In other words, something had to have killed all these dinosaurs at one time. Their bodies floated, rotted and broke apart, and were possibly even thrown up on the shore somewhere to be eaten on by other dinosaurs. Sometime later, a lot of water and mud had to pick up the enormous mass of mess, sort the bones out, then suddenly deposit everything in one place.
This means that a huge flood is the best explanation of how these bones got into their current distribution at the ranch. The data also paints a picture of a complex flood environment where different creatures are killed at different times, then pushed around and covered in complex ways.
Standing there in Wyoming and looking at all those bones in the ground, I realized that it was very important to be looking at actual data when it comes to pursuing questions about the events recorded in Genesis. Actual data therefore had to be a key part of this documentary. Whenever we could, we needed to look at real things in real places where we could put a scientist in front of it to explain what we were seeing.
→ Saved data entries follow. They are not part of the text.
@[simp] theorem Dsp.setVoice_tDir (d : Dsp) (v : VoiceId) (x : Voice) :
    (d.setVoice v x).tDir = d.tDir := rfl

@[simp] theorem Dsp.setVoice_tEsa (d : Dsp) (v : VoiceId) (x : Voice) :
    (d.setVoice v x).tEsa = d.tEsa := rfl

@[simp] theorem Dsp.setVoice_tEchoEnabled (d : Dsp) (v : VoiceId) (x : Voice) :
    (d.setVoice v x).tEchoEnabled = d.tEchoEnabled := rfl

@[simp] theorem Dsp.setVoice_tSrcn (d : Dsp) (v : VoiceId) (x : Voice) :
    (d.setVoice v x).tSrcn = d.tSrcn := rfl

@[simp] theorem Dsp.setVoice_tDirAddr (d : Dsp) (v : VoiceId) (x : Voice) :
    (d.setVoice v x).tDirAddr = d.tDirAddr := rfl

@[simp] theorem Dsp.setVoice_tBrrNextAddr (d : Dsp) (v : VoiceId) (x : Voice) :
    (d.setVoice v x).tBrrNextAddr = d.tBrrNextAddr := rfl

@[simp] theorem Dsp.setVoice_tAdsr0 (d : Dsp) (v : VoiceId) (x : Voice) :
    (d.setVoice v x).tAdsr0 = d.tAdsr0 := rfl

@[simp] theorem Dsp.setVoice_tPitch (d : Dsp) (v : VoiceId) (x : Voice) :
    (d.setVoice v x).tPitch = d.tPitch := rfl

@[simp] theorem Dsp.setVoice_tBrrHeader (d : Dsp) (v : VoiceId) (x : Voice) :
    (d.setVoice v x).tBrrHeader = d.tBrrHeader := rfl

@[simp] theorem Dsp.setVoice_tBrrByte (d : Dsp) (v : VoiceId) (x : Voice) :
    (d.setVoice v x).tBrrByte = d.tBrrByte := rfl

@[simp] theorem Dsp.setVoice_tOutput (d : Dsp) (v : VoiceId) (x : Voice) :
    (d.setVoice v x).tOutput = d.tOutput := rfl

@[simp] theorem Dsp.setVoice_tLooped (d : Dsp) (v : VoiceId) (x : Voice) :
    (d.setVoice v x).tLooped = d.tLooped := rfl

@[simp] theorem Dsp.setVoice_tMainOut (d : Dsp) (v : VoiceId) (x : Voice) :
    (d.setVoice v x).tMainOut = d.tMainOut := rfl

@[simp] theorem Dsp.setVoice_tEchoOut (d : Dsp) (v : VoiceId) (x : Voice) :
    (d.setVoice v x).tEchoOut = d.tEchoOut := rfl

@[simp] theorem Dsp.setVoice_tEchoIn (d : Dsp) (v : VoiceId) (x : Voice) :
    (d.setVoice v x).tEchoIn = d.tEchoIn := rfl

@[simp] theorem Dsp.setVoice_tEchoPtr (d : Dsp) (v : VoiceId) (x : Voice) :
    (d.setVoice v x).tEchoPtr = d.tEchoPtr := rfl

@[simp] theorem Dsp.setVoice_endxBuf (d : Dsp) (v : VoiceId) (x : Voice) :
    (d.setVoice v x).endxBuf = d.endxBuf := rfl

@[simp] theorem Dsp.setVoice_outxBuf (d : Dsp) (v : VoiceId) (x : Voice) :
    (d.setVoice v x).outxBuf = d.outxBuf := rfl

@[simp] theorem Dsp.setVoice_envxBuf (d : Dsp) (v : VoiceId) (x : Voice) :
    (d.setVoice v x).envxBuf = d.envxBuf := rfl

@[simp] theorem Dsp.setVoice_muteMask (d : Dsp) (v : VoiceId) (x : Voice) :
    (d.setVoice v x).muteMask = d.muteMask := rfl

@[simp] theorem Dsp.setVoice_sampleCount (d : Dsp) (v : VoiceId) (x : Voice) :
    (d.setVoice v x).sampleCount = d.sampleCount := rfl

@[simp] theorem Dsp.setVoice_voices (d : Dsp) (v : VoiceId) (x : Voice) :
    (d.setVoice v x).voices = d.voices.set v x := rfl

theorem Dsp.voice_setVoice (d : Dsp) (v w : VoiceId) (x : Voice) :
    (d.setVoice v x).voice w = if v = w then x else d.voice w := by
  simp [Dsp.voice, Vector.getElem_set, Fin.ext_iff]

@[simp] theorem Dsp.voice_setVoice_self (d : Dsp) (v : VoiceId) (x : Voice) : (d.setVoice v x).voice v = x := by
  simp [Dsp.voice_setVoice]

@[simp] theorem Dsp.reg_setVoice (d : Dsp) (a : RegAddr) (v : VoiceId) (x : Voice) : (d.setVoice v x).reg a = d.reg a := rfl

@[simp] theorem Dsp.setVoice_setVoice (d : Dsp) (v : VoiceId) (x y : Voice) : (d.setVoice v x).setVoice v y = d.setVoice v y := by
  simp [Dsp.setVoice]

@[simp] theorem Dsp.setVoice_voice (d : Dsp) (v : VoiceId) : d.setVoice v (d.voice v) = d := by
  simp [Dsp.setVoice, Dsp.voice]

/-! ### `State.mapDsp`, `State.report`, `resetDsp` -/

@[simp] theorem State.mapDsp_params (s : State) (g : Dsp → Dsp) :
    (s.mapDsp g).params = s.params := rfl

@[simp] theorem State.mapDsp_dsp (s : State) (g : Dsp → Dsp) :
    (s.mapDsp g).dsp = g s.dsp := rfl

@[simp] theorem State.mapDsp_aram (s : State) (g : Dsp → Dsp) :
    (s.mapDsp g).aram = s.aram := rfl

@[simp] theorem State.mapDsp_out (s : State) (g : Dsp → Dsp) :
    (s.mapDsp g).out = s.out := rfl

@[simp] theorem State.mapDsp_resampler (s : State) (g : Dsp → Dsp) :
    (s.mapDsp g).resampler = s.resampler := rfl

@[simp] theorem State.mapDsp_issued (s : State) (g : Dsp → Dsp) :
    (s.mapDsp g).issued = s.issued := rfl

@[simp] theorem State.mapDsp_hostBytes (s : State) (g : Dsp → Dsp) :
    (s.mapDsp g).hostBytes = s.hostBytes := rfl

@[simp] theorem State.mapDsp_results (s : State) (g : Dsp → Dsp) :
    (s.mapDsp g).results = s.results := rfl

@[simp] theorem State.mapDsp_mapDsp (s : State) (g h : Dsp → Dsp) :
    (s.mapDsp g).mapDsp h = s.mapDsp (fun d => h (g d)) := rfl

@[simp] theorem State.mapDsp_self (s : State) : s.mapDsp (fun d => d) = s := rfl

@[simp] theorem State.report_params (s : State) (r : HostResult) :
    (s.report r).params = s.params := rfl

@[simp] theorem State.report_dsp (s : State) (r : HostResult) :
    (s.report r).dsp = s.dsp := rfl

@[simp] theorem State.report_aram (s : State) (r : HostResult) :
    (s.report r).aram = s.aram := rfl

@[simp] theorem State.report_out (s : State) (r : HostResult) :
    (s.report r).out = s.out := rfl

@[simp] theorem State.report_resampler (s : State) (r : HostResult) :
    (s.report r).resampler = s.resampler := rfl

@[simp] theorem State.report_issued (s : State) (r : HostResult) :
    (s.report r).issued = s.issued := rfl

@[simp] theorem State.report_hostBytes (s : State) (r : HostResult) :
    (s.report r).hostBytes = s.hostBytes := rfl

@[simp] theorem State.report_results (s : State) (r : HostResult) :
    (s.report r).results = s.results ++ [r] := rfl

@[simp] theorem resetDsp_params (s : State) :
    (resetDsp s).params = s.params := rfl

@[simp] theorem resetDsp_dsp (s : State) :
    (resetDsp s).dsp = Dsp.reset s.params.resetImage s.dsp.muteMask := rfl

@[simp] theorem resetDsp_aram (s : State) :
    (resetDsp s).aram = s.aram := rfl

@[simp] theorem resetDsp_out (s : State) :
    (resetDsp s).out = [] := rfl

@[simp] theorem resetDsp_resampler (s : State) :
    (resetDsp s).resampler = s.resampler := rfl

@[simp] theorem resetDsp_issued (s : State) :
    (resetDsp s).issued = s.issued := rfl

@[simp] theorem resetDsp_hostBytes (s : State) :
    (resetDsp s).hostBytes = s.hostBytes := rfl

@[simp] theorem resetDsp_results (s : State) :
    (resetDsp s).results = s.results := rfl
But that wasn’t all. We also needed to examine the competing interpretations of that same data. Art explained, “The only way I know how you could develop a graded bed is if you had a catastrophic process that transported these bones and laid them all in as a single event, which is different than the standard model that other geologists had used to explain the bones. They pretty much tell you that these dinosaurs were crossing a river at flood stage and some of them drowned and got carried downstream. And then over hundreds of thousands of year, these bones accumulated.”
When weighing the actual data, Art’s interpretation just fits it better. In doing my research, however, I often read claims that those who hold that the events in Genesis are history are not real scientists doing real scientific work.
But that clearly is not true. What these scientists are doing is taking the same data and examining it in light of a different scientific model. In fact, as this instance demonstrates, their interpretations of the data often make better sense than those interpretations that ignore the events recorded in Genesis.
The key, therefore, is studying the actual data in the light of the history in Genesis. It’s a challenging process that takes a lot of hard work. Yet it’s vitally important. As Art put it: “Somebody asked me today, ‘Where’s that exciting bone you found yesterday?’ Well, they’re all exciting to me because they’re all data, and more data we have, the more we know.”